609 P.2d 278, 187 Mont. 187
CourtMontana Supreme Court
DecidedMarch 26, 1980
Docket14896
StatusPublished
Cited by5 cases

This text of 609 P.2d 278 (In Re the Marriage of McGill) is published on Counsel Stack Legal Research, covering Montana Supreme Court primary law. Counsel Stack provides free access to over 12 million legal documents including statutes, case law, regulations, and constitutions.

Bluebook
In Re the Marriage of McGill, 609 P.2d 278, 187 Mont. 187 (Mo. 1980).

Opinion

MR. JUSTICE SHEA

delivered the opinion of the Court.

The wife appeals from a property distribution decree of the Ravalli County District Court. Although she raises issues in relation to maintenance and an award of attorney fees, the primary issue is whether the trial court erred in dividing the parties’ property before determining the net worth of the marital assets.

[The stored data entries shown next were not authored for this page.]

/-! ### `beginRead` (R131) -/

@[simp] theorem beginRead_state (a : DevAddr) (t l : Byte) (s : State) : (beginRead a t l s).state = .masterReceive := rfl
@[simp] theorem beginRead_err (a : DevAddr) (t l : Byte) (s : State) : (beginRead a t l s).err = .noErr := rfl
@[simp] theorem beginRead_buf (a : DevAddr) (t l : Byte) (s : State) : (beginRead a t l s).buf = s.buf := rfl
@[simp] theorem beginRead_idx (a : DevAddr) (t l : Byte) (s : State) : (beginRead a t l s).idx = 0#8 := rfl
@[simp] theorem beginRead_len (a : DevAddr) (t l : Byte) (s : State) : (beginRead a t l s).len = l := rfl
@[simp] theorem beginRead_sla (a : DevAddr) (t l : Byte) (s : State) : (beginRead a t l s).sla = a := rfl
@[simp] theorem beginRead_dir (a : DevAddr) (t l : Byte) (s : State) : (beginRead a t l s).dir = 1#1 := rfl
@[simp] theorem beginRead_reg (a : DevAddr) (t l : Byte) (s : State) : (beginRead a t l s).reg = s.reg := rfl
@[simp] theorem beginRead_rmwData (a : DevAddr) (t l : Byte) (s : State) : (beginRead a t l s).rmwData = s.rmwData := rfl
@[simp] theorem beginRead_rmwMask (a : DevAddr) (t l : Byte) (s : State) : (beginRead a t l s).rmwMask = s.rmwMask := rfl
@[simp] theorem beginRead_dest (a : DevAddr) (t l : Byte) (s : State) : (beginRead a t l s).dest = t := rfl
@[simp] theorem beginRead_queue (a : DevAddr) (t l : Byte) (s : State) : (beginRead a t l s).queue = s.queue := rfl
@[simp] theorem beginRead_evtPending (a : DevAddr) (t l : Byte) (s : State) : (beginRead a t l s).evtPending = s.evtPending := rfl
@[simp] theorem beginRead_inited (a : DevAddr) (t l : Byte) (s : State) : (beginRead a t l s).inited = s.inited := rfl
@[simp] theorem beginRead_hostWait (a : DevAddr) (t l : Byte) (s : State) : (beginRead a t l s).hostWait = s.hostWait := rfl
@[simp] theorem beginRead_program (a : DevAddr) (t l : Byte) (s : State) : (beginRead a t l s).program = s.program := rfl
@[simp] theorem beginRead_hc (a : DevAddr) (t l : Byte) (s : State) : (beginRead a t l s).hc = s.hc := rfl
@[simp] theorem beginRead_hr (a : DevAddr) (t l : Byte) (s : State) : (beginRead a t l s).hr = s.hr := rfl
@[simp] theorem beginRead_ev (a : DevAddr) (t l : Byte) (s : State) : (beginRead a t l s).ev = s.ev := rfl
@[simp] theorem beginRead_pc (a : DevAddr) (t l : Byte) (s : State) : (beginRead a t l s).pc = s.pc ++ [startWord a 1#1] := rfl
@[simp] theorem beginRead_cr (a : DevAddr) (t l : Byte) (s : State) : (beginRead a t l s).cr = s.cr := rfl
@[simp] theorem beginRead_destMem (a : DevAddr) (t l : Byte) (s : State) : (beginRead a t l s).destMem = s.destMem := rfl
@[simp] theorem beginRead_rst (a : DevAddr) (t l : Byte) (s : State) : (beginRead a t l s).rst = s.rst := rfl
@[simp] theorem beginRead_phy (a : DevAddr) (t l : Byte) (s : State) : (beginRead a t l s).phy = s.phy := rfl
@[simp] theorem beginRead_wire (a : DevAddr) (t l : Byte) (s : State) : (beginRead a t l s).wire = s.wire := rfl
@[simp] theorem beginRead_answers (a : DevAddr) (t l : Byte) (s : State) : (beginRead a t l s).answers = s.answers := rfl
@[simp] theorem beginRead_turns (a : DevAddr) (t l : Byte) (s : State) : (beginRead a t l s).turns = s.turns := rfl
@[simp] theorem beginRead_draws (a : DevAddr) (t l : Byte) (s : State) : (beginRead a t l s).draws = s.draws := rfl
@[simp] theorem beginRead_marks (a : DevAddr) (t l : Byte) (s : State) : (beginRead a t l s).marks = s.marks := rfl

/-! ### `beginRegread` (R131) -/

@[simp] theorem beginRegread_state (a : DevAddr) (r t l : Byte) (s : State) : (beginRegread a r t l s).state = .masterTransmitThenReceive := rfl
@[simp] theorem beginRegread_err (a : DevAddr) (r t l : Byte) (s : State) : (beginRegread a r t l s).err = .noErr := rfl
@[simp] theorem beginRegread_buf (a : DevAddr) (r t l : Byte) (s : State) : (beginRegread a r t l s).buf = s.buf := rfl
@[simp] theorem beginRegread_idx (a : DevAddr) (r t l : Byte) (s : State) : (beginRegread a r t l s).idx = 0#8 := rfl
@[simp] theorem beginRegread_len (a : DevAddr) (r t l : Byte) (s : State) : (beginRegread a r t l s).len = l := rfl
@[simp] theorem beginRegread_sla (a : DevAddr) (r t l : Byte) (s : State) : (beginRegread a r t l s).sla = a := rfl
@[simp] theorem beginRegread_dir (a : DevAddr) (r t l : Byte) (s : State) : (beginRegread a r t l s).dir = 0#1 := rfl
@[simp] theorem beginRegread_reg (a : DevAddr) (r t l : Byte) (s : State) : (beginRegread a r t l s).reg = r := rfl
@[simp] theorem beginRegread_rmwData (a : DevAddr) (r t l : Byte) (s : State) : (beginRegread a r t l s).rmwData = s.rmwData := rfl
@[simp] theorem beginRegread_rmwMask (a : DevAddr) (r t l : Byte) (s : State) : (beginRegread a r t l s).rmwMask = s.rmwMask := rfl
@[simp] theorem beginRegread_dest (a : DevAddr) (r t l : Byte) (s : State) : (beginRegread a r t l s).dest = t := rfl
@[simp] theorem beginRegread_queue (a : DevAddr) (r t l : Byte) (s : State) : (beginRegread a r t l s).queue = s.queue := rfl
@[simp] theorem beginRegread_evtPending (a : DevAddr) (r t l : Byte) (s : State) : (beginRegread a r t l s).evtPending = s.evtPending := rfl
@[simp] theorem beginRegread_inited (a : DevAddr) (r t l : Byte) (s : State) : (beginRegread a r t l s).inited = s.inited := rfl
@[simp] theorem beginRegread_hostWait (a : DevAddr) (r t l : Byte) (s : State) : (beginRegread a r t l s).hostWait = s.hostWait := rfl
@[simp] theorem beginRegread_program (a : DevAddr) (r t l : Byte) (s : State) : (beginRegread a r t l s).program = s.program := rfl
@[simp] theorem beginRegread_hc (a : DevAddr) (r t l : Byte) (s : State) : (beginRegread a r t l s).hc = s.hc := rfl
@[simp] theorem beginRegread_hr (a : DevAddr) (r t l : Byte) (s : State) : (beginRegread a r t l s).hr = s.hr := rfl
@[simp] theorem beginRegread_ev (a : DevAddr) (r t l : Byte) (s : State) : (beginRegread a r t l s).ev = s.ev := rfl
@[simp] theorem beginRegread_pc (a : DevAddr) (r t l : Byte) (s : State) : (beginRegread a r t l s).pc = s.pc ++ [startWord a 0#1] := rfl
@[simp] theorem beginRegread_cr (a : DevAddr) (r t l : Byte) (s : State) : (beginRegread a r t l s).cr = s.cr := rfl
@[simp] theorem beginRegread_destMem (a : DevAddr) (r t l : Byte) (s : State) : (beginRegread a r t l s).destMem = s.destMem := rfl
@[simp] theorem beginRegread_rst (a : DevAddr) (r t l : Byte) (s : State) : (beginRegread a r t l s).rst = s.rst := rfl
@[simp] theorem beginRegread_phy (a : DevAddr) (r t l : Byte) (s : State) : (beginRegread a r t l s).phy = s.phy := rfl
@[simp] theorem beginRegread_wire (a : DevAddr) (r t l : Byte) (s : State) : (beginRegread a r t l s).wire = s.wire := rfl
@[simp] theorem beginRegread_answers (a : DevAddr) (r t l : Byte) (s : State) : (beginRegread a r t l s).answers = s.answers := rfl
@[simp] theorem beginRegread_turns (a : DevAddr) (r t l : Byte) (s : State) : (beginRegread a r t l s).turns = s.turns := rfl
@[simp] theorem beginRegread_draws (a : DevAddr) (r t l : Byte) (s : State) : (beginRegread a r t l s).draws = s.draws := rfl
@[simp] theorem beginRegread_marks (a : DevAddr) (r t l : Byte) (s : State) : (beginRegread a r t l s).marks = s.marks := rfl

/-! ### `beginRmw` (R131) -/

@[simp] theorem beginRmw_state (a : DevAddr) (r d m : Byte) (s : State) : (beginRmw a r d m s).state = .masterReadModifyWrite := rfl
@[simp] theorem beginRmw_err (a : DevAddr) (r d m : Byte) (s : State) : (beginRmw a r d m s).err = .noErr := rfl
@[simp] theorem beginRmw_buf (a : DevAddr) (r d m : Byte) (s : State) : (beginRmw a r d m s).buf = s.buf := rfl
@[simp] theorem beginRmw_idx (a : DevAddr) (r d m : Byte) (s : State) : (beginRmw a r d m s).idx = 0#8 := rfl
@[simp] theorem beginRmw_len (a : DevAddr) (r d m : Byte) (s : State) : (beginRmw a r d m s).len = 1#8 := rfl
@[simp] theorem beginRmw_sla (a : DevAddr) (r d m : Byte) (s : State) : (beginRmw a r d m s).sla = a := rfl
@[simp] theorem beginRmw_dir (a : DevAddr) (r d m : Byte) (s : State) : (beginRmw a r d m s).dir = 0#1 := rfl
@[simp] theorem beginRmw_reg (a : DevAddr) (r d m : Byte) (s : State) : (beginRmw a r d m s).reg = r := rfl
@[simp] theorem beginRmw_rmwData (a : DevAddr) (r d m : Byte) (s : State) : (beginRmw a r d m s).rmwData = d := rfl
@[simp] theorem beginRmw_rmwMask (a : DevAddr) (r d m : Byte) (s : State) : (beginRmw a r d m s).rmwMask = m := rfl
@[simp] theorem beginRmw_dest (a : DevAddr) (r d m : Byte) (s : State) : (beginRmw a r d m s).dest = s.dest := rfl
@[simp] theorem beginRmw_queue (a : DevAddr) (r d m : Byte) (s : State) : (beginRmw a r d m s).queue = s.queue := rfl
@[simp] theorem beginRmw_evtPending (a : DevAddr) (r d m : Byte) (s : State) : (beginRmw a r d m s).evtPending = s.evtPending := rfl
@[simp] theorem beginRmw_inited (a : DevAddr) (r d m : Byte) (s : State) : (beginRmw a r d m s).inited = s.inited := rfl
@[simp] theorem beginRmw_hostWait (a : DevAddr) (r d m : Byte) (s : State) : (beginRmw a r d m s).hostWait = s.hostWait := rfl
@[simp] theorem beginRmw_program (a : DevAddr) (r d m : Byte) (s : State) : (beginRmw a r d m s).program = s.program := rfl
@[simp] theorem beginRmw_hc (a : DevAddr) (r d m : Byte) (s : State) : (beginRmw a r d m s).hc = s.hc := rfl
@[simp] theorem beginRmw_hr (a : DevAddr) (r d m : Byte) (s : State) : (beginRmw a r d m s).hr = s.hr := rfl
@[simp] theorem beginRmw_ev (a : DevAddr) (r d m : Byte) (s : State) : (beginRmw a r d m s).ev = s.ev := rfl
@[simp] theorem beginRmw_pc (a : DevAddr) (r d m : Byte) (s : State) : (beginRmw a r d m s).pc = s.pc ++ [startWord a 0#1] := rfl
@[simp] theorem beginRmw_cr (a : DevAddr) (r d m : Byte) (s : State) : (beginRmw a r d m s).cr = s.cr := rfl
@[simp] theorem beginRmw_destMem (a : DevAddr) (r d m : Byte) (s : State) : (beginRmw a r d m s).destMem = s.destMem := rfl
@[simp] theorem beginRmw_rst (a : DevAddr) (r d m : Byte) (s : State) : (beginRmw a r d m s).rst = s.rst := rfl
@[simp] theorem beginRmw_phy (a : DevAddr) (r d m : Byte) (s : State) : (beginRmw a r d m s).phy = s.phy := rfl
@[simp] theorem beginRmw_wire (a : DevAddr) (r d m : Byte) (s : State) : (beginRmw a r d m s).wire = s.wire := rfl
@[simp] theorem beginRmw_answers (a : DevAddr) (r d m : Byte) (s : State) : (beginRmw a r d m s).answers = s.answers := rfl
@[simp] theorem beginRmw_turns (a : DevAddr) (r d m : Byte) (s : State) : (beginRmw a r d m s).turns = s.turns := rfl
@[simp] theorem beginRmw_draws (a : DevAddr) (r d m : Byte) (s : State) : (beginRmw a r d m s).draws = s.draws := rfl
@[simp] theorem beginRmw_marks (a : DevAddr) (r d m : Byte) (s : State) : (beginRmw a r d m s).marks = s.marks := rfl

The wife commenced this action on June 30, 1978, by filing a petition for dissolution. On December 22, 1978, the court dissolved the parties’ marriage, and reserved the petitioner’s request for an equitable property division for a later date. After conducting a hearing on this issue, the court filed an order dated April 11, 1979, which divided the marital assets, made no provision for maintenance, and awarded the wife $500 for attorney fees. The wife filed a motion for a new trial, or amendment of the court’s judgment. On *189 May 23, 1979, the court filed an order which denied the motion for a new trial and amended its judgment. The wife appeals from the amended judgment.

The parties were married in 1948, and had four children of the marriage, all of whom are now emancipated. At the .time of the court’s judgment the wife was 53 years of age and the husband was 56. During the last ten years, the parties have been separated, the husband maintains a separate residence in Seattle, Washington, while the wife resides in Stevensville, Montana.

The husband served more than 20 years in the United States Navy before retiring in November 1978. He now receives a military pension of $642.44 per month. Prior to his military service, the husband was an automobile salesman in Hamilton, Montana. In the past few years, he has experienced several physical problems, and intends to obtain a college education rather than return to selling.

The wife has been employed as a secretary for the Stevensville School District for over ten years and receives net pay of $368 per month during the ten month school calendar. In the summer months, the wife has performed part-time work. During the parties’ ten year separation, she has lived in the family home at Stevensville where she raised the parties’ four children. The husband voluntarily contributed child support until the fall of 1977.

The court’s findings of fact made in connection with its property division did not place an overall value on the marital assets. The court estimated the value of the parties’ house to be $60,000 to $75,000, but it did not place a lump sum value on the husband’s military pension or value the parties’ personal property.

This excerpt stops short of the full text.